A Hand-Me Down is a Good Thing for Reese Koffler-Stanfield at Wellington Classic Spring Challenge CDI

Koffler-Stanfield and "Kaspar" took the win in Saturday's Grand Prix Special CDI competition at the Wellington Classic Dressage Spring Challenge with a score of 67.667 percent.

Koffler-Stanfield and "Kaspar" took the win in Saturday's Grand Prix Special CDI competition at the Wellington Classic Dressage Spring Challenge with a score of 67.667 percent. Photo: © Mary Phelps

West Palm Beach – Siblings don't always like getting hand-me downs, but Reese Koffler-Stanfield isn't complaining about what her sister passed along to her last year – Goubergh's Kaspar, a 17-year-old KWPN gelding sired by Facet. Koffler-Stanfield and "Kaspar" took the win in Saturday's Grand Prix Special CDI competition at the Wellington Classic Dressage Spring Challenge with a score of 67.667 percent. The win came among a tough field of competitors, many of whom are aiming for this year's Dressage World Cup competition and the U.S. National Dressage Championships. "Excited" isn't a strong enough word to describe how Koffler-Stanfield felt after taking a win against some of America's best Grand Prix competitors. "I'm just really, really excited. It was great, super. I can't believe it," she said. On Friday, Koffler-Stanfield and Kaspar finished third in the Grand Prix de Dressage behind winners Shelly Francis and Dominion and second-place finishers Michael Barisone and Olympus.

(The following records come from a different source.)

/-- REPLAY_APPLY (R86): the oldest REPLAY on its way to a core is applied there; SC falls in its wave when every
core has applied it. -/
def execReplayApply (core : Nat) (s : State) : Host.Outcome State Fault Refusal :=
  match (s.core core).replays with
  | [] => .next s
  | (b, w, id) :: rest =>
    let s := (s.splitAll core).modCore core fun c => { c with replays := rest }
    match (s.wv b w).op? id with
    | none => .next s
    | some op =>
      let ctl := match op.kind with | .replay c => c | _ => 0
      let addr := ((op.lanes.headD {}).addr).toNat
      let world := fld ctl 15 12
      let deliver := ctl.getLsbD 17
      let t := (s.core core).wait
      let hit : List Nat :=
        if ctl.getLsbD 16 then
          let i := addr % 512
          (match SMap.get none t i with
           | some e =>
             (match e.key with
              | .granule w' _ => if w' = world && SMap.get 0 (s.core core).waitGen i = addr / 512 % 128 then [i] else []
              | .token _ => [])
           | none => [])
        else (t.filter fun e => match e.2 with | some x => x.key == .granule world (addr / 65536) | none => false).map Prod.fst
      let s := s.modCore core fun c =>
        { c with wait := c.wait.map fun e => if hit.contains e.1 then (e.1, e.2.map fun x => { x with replayed := if deliver then 2 else 1 }) else e }
      let s := s.wakeCore core hit deliver
      let s := s.modOp b w id fun o => { o with phase := o.phase - 1 }
      .next (if op.phase ≤ 1 then
          (s.modOp b w id fun o => { o with lanes := o.lanes.map fun l => { l with st := .returned } }).retire b w id
        else s)

/-- A re-issued access of path `p` has not returned yet. -/
def Wave.retryLeft (v : Wave) (p : Nat) : Bool :=
  v.ops.any fun o => o.retry &&
    if o.once && o.lead == 32 then o.path == p
    else if o.once then o.path == p || bitAt (v.path p).full o.lead || (v.path p).parent == some o.path
    else o.lanes.any fun l => bitAt (v.path p).full l.lane

/-- FAULT_PATH_RESUME (R81): accesses that wait for their counter are re-issued; when all have returned the path goes on,
or, where one has faulted again, is to reach a new delivery point. -/
def execFaultPathResume (b w p : Nat) (s : State) : Host.Outcome State Fault Refusal :=
  let v := s.wv b w
  let pa := v.path p
  if !(pa.isFault && pa.retrying) then .next s
  else if v.deferred.any fun d => d.path == p && d.again then .next (s.reissue b w p)
  else if v.retryLeft p then .next s
  else if v.deferred.any fun d => d.path == p then
    .next ((s.modPath b w p fun x => { x with retrying := false }).wakeReplayed b w)
  else
    let s := s.modWv b w fun v =>
      { v with paths := resolveJoins (v.paths.modify p fun x =>
          { x.setSt (if x.waitOn = .none then .run else .wait) with retrying := false, blocked := some .fetch, again := true }) }
    .next ((s.checkBars b).checkCbars b)

/-- DEFERRED_FAULT_SPLIT (R73). -/
def execDeferredFaultSplit (b w op : Nat) (s : State) : Host.Outcome State Fault Refusal :=
  .next ((s.splitFaults b w op).wakeReplayed b w)

/-! ### The delivery point (R76–R79) -/

/-- Path `p` is RUN, nothing is known to hold its next word, and neither handler mode nor a waiting fence keeps the
wave for another path (R326, R338, R394). -/
def Wave.mayIssue (v : Wave) (p : Nat) : Bool :=
  let x := v.path p
  x.st == .run && x.acq.isNone && (x.blocked.isNone || x.again) && (!v.tinfo.getLsbD 31 || v.tinfo.toNat % 8 == p) && (v.excl.isNone || v.excl == some p)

Koffler-Stanfield is based in Lexington, Kentucky. Her family purchased Kaspar last year from Suzanne Dansby Bollman and for most of last year, Koffler-Stanfield's sister, Lindsay, rode the horse. "That was the deal when we bought him. My sister had the ride for one year and she did super well, but then it was my turn," Koffler-Stanfield said. "He's a shared project and it was hard for her to give him up, but she's happy for me."


Photo: © Mary Phelps

Saturday's Grand Prix Special was only Koffler-Stanfield's third competitive ride on Kaspar. The pair's first Florida Grand Prix was at the Gold Coast Dressage Association Opener and Koffler-Stanfield said "it was a tough Grand Prix. Kaspar wanted to do the Grand Prix by himself. But, the next day, we came back and got 67 percent in the Grand Prix Special."

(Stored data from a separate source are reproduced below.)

/-- One residency bit, through the core's residency cache (R275). -/
def State.resident (s : State) (a : Who) (c : Ctx) (r : BitVec 320) (n : Nat) : Acc Bool :=
  match c.map s .load (BitVec.ofNat 64 (imMapByte r n)) with
  | .error _ => .ok false s
  | .ok ia =>
    let word := ia / 4 * 4
    let key := a.world * 2 ^ 52 + word
    let bit (w : Word) : Bool := w.getLsbD (8 * (ia % 4) + n % 8)
    match SMap.get none (s.core a.core).resid key with
    | some w => .ok (bit w) s
    | none =>
      (s.loadLine a word 4 0 false).bind fun bs s =>
        let w := BitVec.ofNat 32 (leNat bs)
        let old := (s.core a.core).resid
        let (old, s) := if old.length < 1024 then (old, s) else
          let (v, s) := s.freeNat old.length
          (old.eraseIdx v, s)
        .ok (bit w) (s.modCore a.core fun k => { k with resid := SMap.put none old key (some w) })

/-- The bits of some pages: those that are not resident. -/
def State.absent (s : State) (a : Who) (c : Ctx) (r : BitVec 320) : List Nat → Acc (List Nat)
  | [] => .ok [] s
  | n :: t => (s.resident a c r n).bind fun b s => (State.absent s a c r t).bind fun l s => .ok (if b then l else n :: l) s

/-- The smallest level from `l` on whose pages are all resident: `none` if none is; and the absent pages of the first
level looked at. -/
def State.deliver? (s : State) (a : Who) (c : Ctx) (r : BitVec 320) : Nat → List Foot → Acc (Option Nat × List Nat)
  | _, [] => .ok (none, []) s
  | l, f :: t =>
    (s.absent a c r (footPages r l f)).bind fun miss s =>
      if miss = [] then .ok (some l, []) s
      else (State.deliver? s a c r (l + 1) t).bind fun d s => .ok (d.1, miss) s

/-- Read the texels of a footprint: channels and weights (R271, R272). -/
def State.texels (s : State) (a : Who) (c : Ctx) (r : BitVec 320) (l : Nat) : Foot → Acc (List (List FV × Nat))
  | [] => .ok [] s
  | (none, w) :: t => (State.texels s a c r l t).bind fun x s => .ok ((texBorder r, w) :: x) s
  | (some (x, y), w) :: t =>
    (s.coRead a c (imVa r l x y) 2 (texShape (imTfmt r)).1).bind fun bs s =>
      (State.texels s a c r l t).bind fun rest s => .ok ((texChans (imTfmt r) bs, w) :: rest) s

/-- RNE_F32 of a weighted sum over the texel denominator (R272). -/
def texResult (t : Nat) (terms : List (FV × Nat)) : Word :=
  let sum := (FV.sum .rne ((terms.filter fun e => e.2 ≠ 0).map fun e => (e.1.mul (.fin false e.2 (-24))).1)).1
  BitVec.ofNat 32 (quotEncode .f32 sum (.fin false (texDen t) 0))

/-- The data words of a lookup at level `d`, with f × 256 of the next (R272, R281). -/
def State.texData (s : State) (a : Who) (c : Ctx) (r : BitVec 320) (fn sel d f : Nat) (feet : List Foot) : Acc (List Word) :=
  (s.texels a c r d (feet.getD 0 [])).bind fun t0 s =>
    (if f = 0 then .ok [] s else s.texels a c r (d + 1) (feet.getD 1 [])).bind fun t1 s =>
      if fn = 5 then .ok (t0.map fun e => texResult (imTfmt r) [(e.1.getD sel (.fin false 0 0), 2 ^ 24)]) s
      else .ok ((List.range 4).map fun i => texResult (imTfmt r)
        (t0.map (fun e => (e.1.getD i (.fin false 0 0), (256 - f) * e.2)) ++ t1.map fun e => (e.1.getD i (.fin false 0 0), f * e.2))) s

/-- What a lookup answers: data, status word without its report bits, the pages to report with their level. -/
structure TexRes where
  data : List Word
  status : Nat
  report : List Nat
deriving DecidableEq, Repr, Inhabited

/-- One lane's lookup (R273, R274, R281). -/
def State.texLookup (s : State) (a : Who) (c : Ctx) (r : BitVec 320) (fn : Nat) (ws : List Word) : Acc TexRes :=
  let (l0, f) := texWanted r fn ws
  let sel := (ws.getD 2 0).toNat % 4
  let border : List Word :=
    if fn = 5 then List.replicate 4 (texResult (imTfmt r) [((texBorder r).getD sel (.fin false 0 0), 2 ^ 24)])
    else (texBorder r).map fun x => texResult (imTfmt r) [(x, 2 ^ 24)]
  let wanted := l0 % 16
  if (fn = 3 ∨ fn = 4) ∧ (imLevels r ≤ l0 ∨ imW r l0 ≤ (ws.getD 0 0).toNat ∨ imH r l0 ≤ (ws.getD 1 0).toNat) then
    .ok ⟨border, 2 ^ 12 + wanted * 17, []⟩ s
  else
    let (feet, s) := s.texFeet r fn l0 ws
    if !imLod r then (s.texData a c r fn sel l0 f feet).bind fun d s => .ok ⟨d, wanted * 17, []⟩ s
    else
      (s.deliver? a c r l0 feet).bind fun dm s =>
        match dm with
        | (none, miss) => .ok ⟨border, 2 ^ 11 + 2 ^ 8 + wanted * 17, miss.take 4⟩ s
        | (some d, miss) =>
          if d = l0 then
            (if f = 0 then .ok [] s else s.absent a c r (footPages r (l0 + 1) (feet.getD 1 []))).bind fun next s =>
              (s.texData a c r fn sel l0 (if next = [] then f else 0) feet).bind fun x s => .ok ⟨x, wanted * 17, []⟩ s
          else
            (s.texData a c r fn sel d 0 (feet.drop (d - l0))).bind fun x s => .ok ⟨x, 2 ^ 8 + wanted * 16 + d, miss.take 4⟩ s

Koffler-Stanfield was a successful young rider before turning professional. She has worked with Conrad Schumacher and works most often with Kathy Connelly. Connelly is currently in Europe, which left Koffler-Stanfield without her coach at the Wellington Classic Dressage Spring Challenge. Lucky for her, George Williams stepped in as substitute. "He came in and helped with my warm up and was just awesome. He took over the coaching reins and made me feel really confident," Koffler-Stanfield said.

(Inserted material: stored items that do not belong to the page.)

/-- R229. -/
def execFaddF64 (y : Bool) (d a b : Field) (s : State) : Host.Outcome State Fault Refusal :=
  fop64 (info (.faddF64 y d a b)) y false d s fun c ln => faddRes .f64 c (c.f64 false a ln) (c.f64 false b ln)

/-- R229. -/
def execFsubF64 (y : Bool) (d a b : Field) (s : State) : Host.Outcome State Fault Refusal :=
  fop64 (info (.fsubF64 y d a b)) y false d s fun c ln => faddRes .f64 c (c.f64 false a ln) (c.f64 false b ln).negate

/-- R229. -/
def execFmulF64 (y : Bool) (d a b : Field) (s : State) : Host.Outcome State Fault Refusal :=
  fop64 (info (.fmulF64 y d a b)) y false d s fun c ln => fmulRes .f64 c.rm c.ftz (c.f64 false a ln) (c.f64 false b ln)

/-- R229. -/
def execFminF64 (y : Bool) (d a b : Field) (s : State) : Host.Outcome State Fault Refusal :=
  fop64 (info (.fminF64 y d a b)) y false d s fun c ln => fminmax .f64 c.ftz false false (c.opnd64 false a ln).toNat (c.opnd64 false b ln).toNat

/-- R229. -/
def execFmaxF64 (y : Bool) (d a b : Field) (s : State) : Host.Outcome State Fault Refusal :=
  fop64 (info (.fmaxF64 y d a b)) y false d s fun c ln => fminmax .f64 c.ftz true false (c.opnd64 false a ln).toNat (c.opnd64 false b ln).toNat

/-- R229. -/
def execFrndF32 (y : Bool) (d a : Field) (m : BitVec 3) (s : State) : Host.Outcome State Fault Refusal :=
  fop (info (.frndF32 y d a m)) y false d s fun c ln => roundIntegral .f32 (rmode m.toNat c.wv.fctrl) c.ftz (c.opnd false a ln 0).toNat

/-- R229. -/
def execFrndF64 (y : Bool) (d a : Field) (m : BitVec 3) (s : State) : Host.Outcome State Fault Refusal :=
  fop64 (info (.frndF64 y d a m)) y false d s fun c ln => roundIntegral .f64 (rmode m.toNat c.wv.fctrl) c.ftz (c.opnd64 false a ln).toNat

/-- R231. -/
def execPackF16 (y : Bool) (d a b : Field) (s : State) : Host.Outcome State Fault Refusal :=
  packCvt (info (.packF16 y d a b)) y d a b s .f16

/-- R231. -/
def execPackBf16 (y : Bool) (d a b : Field) (s : State) : Host.Outcome State Fault Refusal :=
  packCvt (info (.packBf16 y d a b)) y d a b s .bf16

/-- R231. -/
def execDot2F16 (y : Bool) (d a b : Field) (s : State) : Host.Outcome State Fault Refusal :=
  dotF (info (.dot2F16 y d a b)) y d a b s .f16 2 16

/-- R231. -/
def execDot2Bf16 (y : Bool) (d a b : Field) (s : State) : Host.Outcome State Fault Refusal :=
  dotF (info (.dot2Bf16 y d a b)) y d a b s .bf16 2 16

/-- R231. -/
def execDot4E4m3 (y : Bool) (d a b : Field) (s : State) : Host.Outcome State Fault Refusal :=
  dotF (info (.dot4E4m3 y d a b)) y d a b s .e4m3 4 8

/-- R231. -/
def execDot4E5m2 (y : Bool) (d a b : Field) (s : State) : Host.Outcome State Fault Refusal :=
  dotF (info (.dot4E5m2 y d a b)) y d a b s .e5m2 4 8

/-- R231. -/
def execDot4S8 (y : Bool) (d a b : Field) (s : State) : Host.Outcome State Fault Refusal :=
  dotI (info (.dot4S8 y d a b)) y d a b s fun x => if 128 ≤ x then (x : Int) - 256 else x

/-- R231. -/
def execDot4Z8 (y : Bool) (d a b : Field) (s : State) : Host.Outcome State Fault Refusal :=
  dotI (info (.dot4Z8 y d a b)) y d a b s fun x => x

/-- R235. -/
def execCvtbE4m3 (y : Bool) (d a : Field) (sat : BitVec 1) (m : BitVec 3) (s : State) : Host.Outcome State Fault Refusal :=
  cvtb (info (.cvtbE4m3 y d a sat m)) y d a sat m s .e4m3

/-- R235. -/
def execCvtbE5m2 (y : Bool) (d a : Field) (sat : BitVec 1) (m : BitVec 3) (s : State) : Host.Outcome State Fault Refusal :=
  cvtb (info (.cvtbE5m2 y d a sat m)) y d a sat m s .e5m2

/-- R235. -/
def execCvtbE2m3 (y : Bool) (d a : Field) (sat : BitVec 1) (m : BitVec 3) (s : State) : Host.Outcome State Fault Refusal :=
  cvtb (info (.cvtbE2m3 y d a sat m)) y d a sat m s .e2m3

/-- R235. -/
def execCvtbE3m2 (y : Bool) (d a : Field) (sat : BitVec 1) (m : BitVec 3) (s : State) : Host.Outcome State Fault Refusal :=
  cvtb (info (.cvtbE3m2 y d a sat m)) y d a sat m s .e3m2

/-- R235. -/
def execCvtbE2m1 (y : Bool) (d a : Field) (sat : BitVec 1) (m : BitVec 3) (s : State) : Host.Outcome State Fault Refusal :=
  cvtb (info (.cvtbE2m1 y d a sat m)) y d a sat m s .e2m1

/-- R235. -/
def execXcvtE4m3 (y : Bool) (d a : Field) (f : BitVec 2) (s : State) : Host.Outcome State Fault Refusal :=
  xcvt (info (.xcvtE4m3 y d a f)) y d a f s .e4m3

Reese Koffler-Stanfield with Mom groom Margie Koffler

Reese Koffler-Stanfield with Mom groom Margie Koffler Photo: © Mary Phelps

Williams wasn't the only one helping her this weekend. Her mom, Margee Koffler, flew in from Kentucky to be her groom and Koffler-Stanfield said she also had lots of support from her husband, Travis, and her many students, among them Kentucky's First Lady, Jane Beshear. All of them have made it possible for her to leave home and spend two months on the Florida show circuit. "My husband, my family and my students have been awesome in helping to make this happen," she said. "They all said go enjoy it and go for your dreams."

Her immediate dream is qualifying to compete at the National Dressage Championships in Gladstone this summer. Her sister has competed there before and Koffler-Stanfield would like to do it as well and she's hoping that Kaspar will get her there. "It's great to have an opportunity on a horse like him. I've ridden two other horses at Grand Prix and trained one to Grand Prix, but Kaspar is the first really big opportunity to make it to Gladstone."

Gladstone is yet an unknown, but Koffler-Stanfield does already know one thing – she's having a blast on the Florida winter circuit. And, if she gets really lucky, she'll make it to her other dream – competing in the 2010 World Equestrian Games in Kentucky. "Wouldn't that be great? I was born and raised in Kentucky so it would be an honor in my home state."